An antiquated system of research where the old has not moved in tandem with the new, research processes can become overly fixated on the minute mechanics of research. Communities that live and breathe the issues, and bare its scars and their historical community insights, that have been extracted with little return. This needs to change.
Chaurey (2020) notes that it is part of the duty of care of a researcher to understand her/his place in the systematic extraction of resources before entering the field and this positionality is important as it can shift the ‘saviour complex’ which some from elite institutions may embody. The value of rethinking research brings local voices to the forefront, harnessing a non-deficit approach that has the clarity to upskill communities with a dialogical approach harnessing the ACP: accessibility, credibility and positionality.
The ubiquity of bureaucracy and documentation in many research processes is by no means universal but, it has led to a distrust of a researcher. We propose a new bespoke approach and template for conducting research within communities where distrust is rampant. Moreover, in social science research, there is an emphasis that academic inquiry actively seeks to critique the status quo.
If research is not equitable at this strategic stage, how can any tangible equitable outcomes be produced? Why should the opinion and review of certain officials trump the view of Carlene who lives on an estate in South London directly impacted by health initiatives? BAME communities contain a sizeable segment of those who have opted out of the mainstream biomedical and healthcare mainstream institutions.
Some commentators refer to this as ‘self-care constructed as a political act’ and that ‘health activism’ is itself functioning as a form of resistance to the dominant mainstream medical institutions, by those who felt marginalised by, and alienated from, said institutions. BAME communities are therefore becoming more informed about their own health needs and concerns via informal networks.
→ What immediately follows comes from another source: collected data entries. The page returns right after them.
/-! ### What replacing a core leaves -/

@[simp] theorem setCore_agenda (s : State) (n : Nat) (c : Core) : (s.setCore n c).agenda = s.agenda := rfl
@[simp] theorem setCore_cur (s : State) (n : Nat) (c : Core) : (s.setCore n c).cur = s.cur := rfl
@[simp] theorem setCore_issued (s : State) (n : Nat) (c : Core) : (s.setCore n c).issued = s.issued := rfl
@[simp] theorem setCore_free (s : State) (n : Nat) (c : Core) : (s.setCore n c).free = s.free := rfl
@[simp] theorem setCore_tags (s : State) (n : Nat) (c : Core) : (s.setCore n c).tags = s.tags := rfl
@[simp] theorem setCore_clk (s : State) (n : Nat) (c : Core) : (s.setCore n c).clk = s.clk := rfl
@[simp] theorem setCore_powered (s : State) (n : Nat) (c : Core) : (s.setCore n c).powered = s.powered := rfl
@[simp] theorem setCore_mem (s : State) (n : Nat) (c : Core) : (s.setCore n c).mem = s.mem := rfl
@[simp] theorem setCore_ext (s : State) (n : Nat) (c : Core) : (s.setCore n c).ext = s.ext := rfl
@[simp] theorem setCore_poison (s : State) (n : Nat) (c : Core) : (s.setCore n c).poison = s.poison := rfl
@[simp] theorem setCore_owners (s : State) (n : Nat) (c : Core) : (s.setCore n c).owners = s.owners := rfl
@[simp] theorem setCore_cells (s : State) (n : Nat) (c : Core) : (s.setCore n c).cells = s.cells := rfl
@[simp] theorem setCore_heldWrites (s : State) (n : Nat) (c : Core) : (s.setCore n c).heldWrites = s.heldWrites := rfl
@[simp] theorem setCore_heldNum (s : State) (n : Nat) (c : Core) : (s.setCore n c).heldNum = s.heldNum := rfl
@[simp] theorem setCore_shadows (s : State) (n : Nat) (c : Core) : (s.setCore n c).shadows = s.shadows := rfl
@[simp] theorem setCore_watches (s : State) (n : Nat) (c : Core) : (s.setCore n c).watches = s.watches := rfl
@[simp] theorem setCore_l2 (s : State) (n : Nat) (c : Core) : (s.setCore n c).l2 = s.l2 := rfl
@[simp] theorem setCore_walks (s : State) (n : Nat) (c : Core) : (s.setCore n c).walks = s.walks := rfl
@[simp] theorem setCore_parts (s : State) (n : Nat) (c : Core) : (s.setCore n c).parts = s.parts := rfl
@[simp] theorem setCore_funcs (s : State) (n : Nat) (c : Core) : (s.setCore n c).funcs = s.funcs := rfl
@[simp] theorem setCore_trapbase (s : State) (n : Nat) (c : Core) : (s.setCore n c).trapbase = s.trapbase := rfl
@[simp] theorem setCore_postings (s : State) (n : Nat) (c : Core) : (s.setCore n c).postings = s.postings := rfl
@[simp] theorem setCore_complexA (s : State) (n : Nat) (c : Core) : (s.setCore n c).complexA = s.complexA := rfl
@[simp] theorem setCore_complexB (s : State) (n : Nat) (c : Core) : (s.setCore n c).complexB = s.complexB := rfl
@[simp] theorem setCore_activeB (s : State) (n : Nat) (c : Core) : (s.setCore n c).activeB = s.activeB := rfl
@[simp] theorem setCore_missed (s : State) (n : Nat) (c : Core) : (s.setCore n c).missed = s.missed := rfl
@[simp] theorem setCore_stateMajor (s : State) (n : Nat) (c : Core) : (s.setCore n c).stateMajor = s.stateMajor := rfl
@[simp] theorem setCore_stateMinor (s : State) (n : Nat) (c : Core) : (s.setCore n c).stateMinor = s.stateMinor := rfl
@[simp] theorem setCore_pstate (s : State) (n : Nat) (c : Core) : (s.setCore n c).pstate = s.pstate := rfl
@[simp] theorem setCore_thermal (s : State) (n : Nat) (c : Core) : (s.setCore n c).thermal = s.thermal := rfl
@[simp] theorem setCore_temps (s : State) (n : Nat) (c : Core) : (s.setCore n c).temps = s.temps := rfl
@[simp] theorem setCore_package (s : State) (n : Nat) (c : Core) : (s.setCore n c).package = s.package := rfl
@[simp] theorem setCore_ports (s : State) (n : Nat) (c : Core) : (s.setCore n c).ports = s.ports := rfl
@[simp] theorem setCore_groups (s : State) (n : Nat) (c : Core) : (s.setCore n c).groups = s.groups := rfl
@[simp] theorem setCore_rings (s : State) (n : Nat) (c : Core) : (s.setCore n c).rings = s.rings := rfl
@[simp] theorem setCore_fabric (s : State) (n : Nat) (c : Core) : (s.setCore n c).fabric = s.fabric := rfl
@[simp] theorem setCore_turns (s : State) (n : Nat) (c : Core) : (s.setCore n c).turns = s.turns := rfl
@[simp] theorem setCore_unitErrors (s : State) (n : Nat) (c : Core) : (s.setCore n c).unitErrors = s.unitErrors := rfl
@[simp] theorem setCore_unitFails (s : State) (n : Nat) (c : Core) : (s.setCore n c).unitFails = s.unitFails := rfl
@[simp] theorem setCore_hostHeld (s : State) (n : Nat) (c : Core) : (s.setCore n c).hostHeld = s.hostHeld := rfl
@[simp] theorem setCore_failedSectors (s : State) (n : Nat) (c : Core) : (s.setCore n c).failedSectors = s.failedSectors := rfl
@[simp] theorem setCore_packageContained (s : State) (n : Nat) (c : Core) : (s.setCore n c).packageContained = s.packageContained := rfl
@[simp] theorem setCore_readData (s : State) (n : Nat) (c : Core) : (s.setCore n c).readData = s.readData := rfl
@[simp] theorem setCore_readPoison (s : State) (n : Nat) (c : Core) : (s.setCore n c).readPoison = s.readPoison := rfl
@[simp] theorem setCore_debugReports (s : State) (n : Nat) (c : Core) : (s.setCore n c).debugReports = s.debugReports := rfl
People are informed by their own cultural networks which sometimes oppose mainstream norms and conventional advice. At present, there is a diffusion of supplementary and alternative health options which appear to be popular within the urban space. It may be in the interest of the medical and healthcare establishment to collaborate with some of these trends if they want to improve the health outcomes for marginalised communities.
Health providers may therefore have to consider making use of community-based facilities for a range of health-related outreach initiatives via a peer-to-peer approach. This will also require an increased understanding of how to engage the counter-public health spheres to fully comprehend this activism.